**Work order**: Present each line of the entries below that holds the word "format".

[Opening Data provided section]

-- ==== Sys2Proof/Syntax.lean ====
section
/-! DEFINITION. The whole syntax: stop causes, the fields of every instruction format, messages, and the one
inductive `Instr`, one constructor for each row of the table of operations and events (02 R25–R50, file 95). -/

namespace Sys2Proof

/-- The stop causes of 14 R299. Their codes are given by `StopCause.code`. -/
inductive StopCause where
  | illegalOpcode | illegalEncoding | illegalPair | illegalOperand | privilege
  | fetchSegment | fetchDevice
  | pageNotPresent | pageProtection | privateGrow | misaligned | leaseWrite
  | poisonLoad | poisonRegister
  | fuseTimeout | divergenceSpillLimit | loopStackOverflow | signatureMismatch
  | breakpoint | softwareTrap | debugStep
  | kill | discard | zoneEvacuation | benched
  deriving DecidableEq, Repr

/-- The fields of an F word with the immediate of its LIMM prefix (02 R29, R42). -/
structure FArgs where
  d : BitVec 8
  a : BitVec 8
  b : BitVec 8
  s : BitVec 10
  mod : BitVec 11
  rx : Bool
  g : BitVec 3
  la : Bool
  lb : Bool
  bs : Bool
  limm : Option Word
  deriving DecidableEq, Repr

/-- The fields of an S word (02 R31). -/
structure SArgs where
  d : BitVec 10
  a : BitVec 10
  b : BitVec 10
  imm : BitVec 16
  la : Bool
  lb : Bool
  deriving DecidableEq, Repr

/-- The fields of an SM word (02 R32). -/
structure SmArgs where
  d : BitVec 10
  a : BitVec 10
  scope : BitVec 3
  ord : BitVec 2
  imm : BitVec 16
  la : Bool
  lb : Bool
  deriving DecidableEq, Repr

/-- The fields of a C word (02 R33). -/
structure CArgs where
  t : BitVec 24
  j : BitVec 24
  k : BitVec 3
  p : Bool
  deriving DecidableEq, Repr

/-- The fields of an M word (02 R34). -/
structure MArgs where
  d : BitVec 8
  a : BitVec 8
  b : BitVec 8
  s : BitVec 10
  off : BitVec 7
  scope : BitVec 3
  ord : BitVec 2
  g : BitVec 3
  la : Bool
  ms : Bool
  ef : Bool
  deriving DecidableEq, Repr

/-- The fields of an MX word (02 R35). -/
structure XArgs where
  nsz : BitVec 2
  acc : Bool
  tb : Bool
  ru : Bool
  sa : Bool
  a : BitVec 8
  sc : BitVec 8
  s : BitVec 10
  acc12 : BitVec 12
  la : Bool
  deriving DecidableEq, Repr

/-- One half of a pair frame (02 R36). -/
structure Half where
  pop : BitVec 7
  d : BitVec 8
  a : BitVec 8
  b : BitVec 8
  deriving DecidableEq, Repr

/-- The fields of a REP prefix (02 R41). -/
structure RepArgs where
  count : BitVec 6
  sd : Bool
  sa : Bool
  sb : Bool
  stride : BitVec 3
  deriving DecidableEq, Repr

/-- The fields of an MWB prefix (02 R43). -/
structure Mwb where
  ka : BitVec 3
  ta : BitVec 24
  kb : BitVec 3
  tb : BitVec 24
  deriving DecidableEq, Repr

/-- The sizes of a load, in opcode order (09 R208, 08 R179). -/
inductive LoadSize where
  | n8 | i8 | n16 | i16 | b32 | b64 | b128
  deriving DecidableEq, Repr

/-- The sizes of a store, in opcode order (09 R208, 08 R179). -/
inductive StoreSize where
  | b8 | b16 | b32 | b64 | b128
  deriving DecidableEq, Repr

/-- The sizes of a scalar access; SST has no 128 (09 R210). -/
inductive ScalarSize where
  | b32 | b64 | b128
  deriving DecidableEq, Repr

/-- The F-format opcodes (02 R50), as REP names them. -/
inductive FOp where
  | iadd | isub | imul | imulhi | imulhn | imad | imadwi | imadwn | iadd64 | isub64
  | imin | imax | iminn | imaxn | iabs | ineg | iaddsat | iaddsatn | isubsat | isubsatn
  | vand | vor | vxor | andn | shl | shr | sra | shl64 | shr64 | bfe
  | bfi | popc | clz | brev | icmp | sel | idp4 | lea | mov | mov64
  | vrds | vfree | prmt | fadd | fsub | fmul | ffma | fmin | fmax | fabs
  | fneg | fcmp | frnd | frcp | frsq | fsqrt | fdiv | fexp2 | flog2 | frred
  | fsinr | fcosr | ftanh | fclass | dadd | dsub | dmul | dfma | dmin | dmax
  | dcmp | ddiv | dsqrt | drnd | hadd2 | hmul2 | hfma2 | badd2 | bmul2 | bfma2
  | bmax2 | bmin2 | fdp2b | fdp4q | fdp4w | crxf | rngh | rngf | cvt | cvtpk
  | cvtupk | cvtsr | bscale | shfl | shflv | qswap | qbcast | vote | scan | red
  | laneMatch | ddx | ddy | rdlane | wrlane | emitm | mout | pout | mend | visq
  | hzq | pixout | pixdisc | sample | sampleg | tld | imgst | rayq | rayw | rayacc
  | raycont | rayterm | repack
  deriving DecidableEq, Repr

[Closing Data provided section]

**Answer box**:
/-! DEFINITION. The whole syntax: stop causes, the fields of every instruction format, messages, and the one
/-- The F-format opcodes (02 R50), as REP names them. -/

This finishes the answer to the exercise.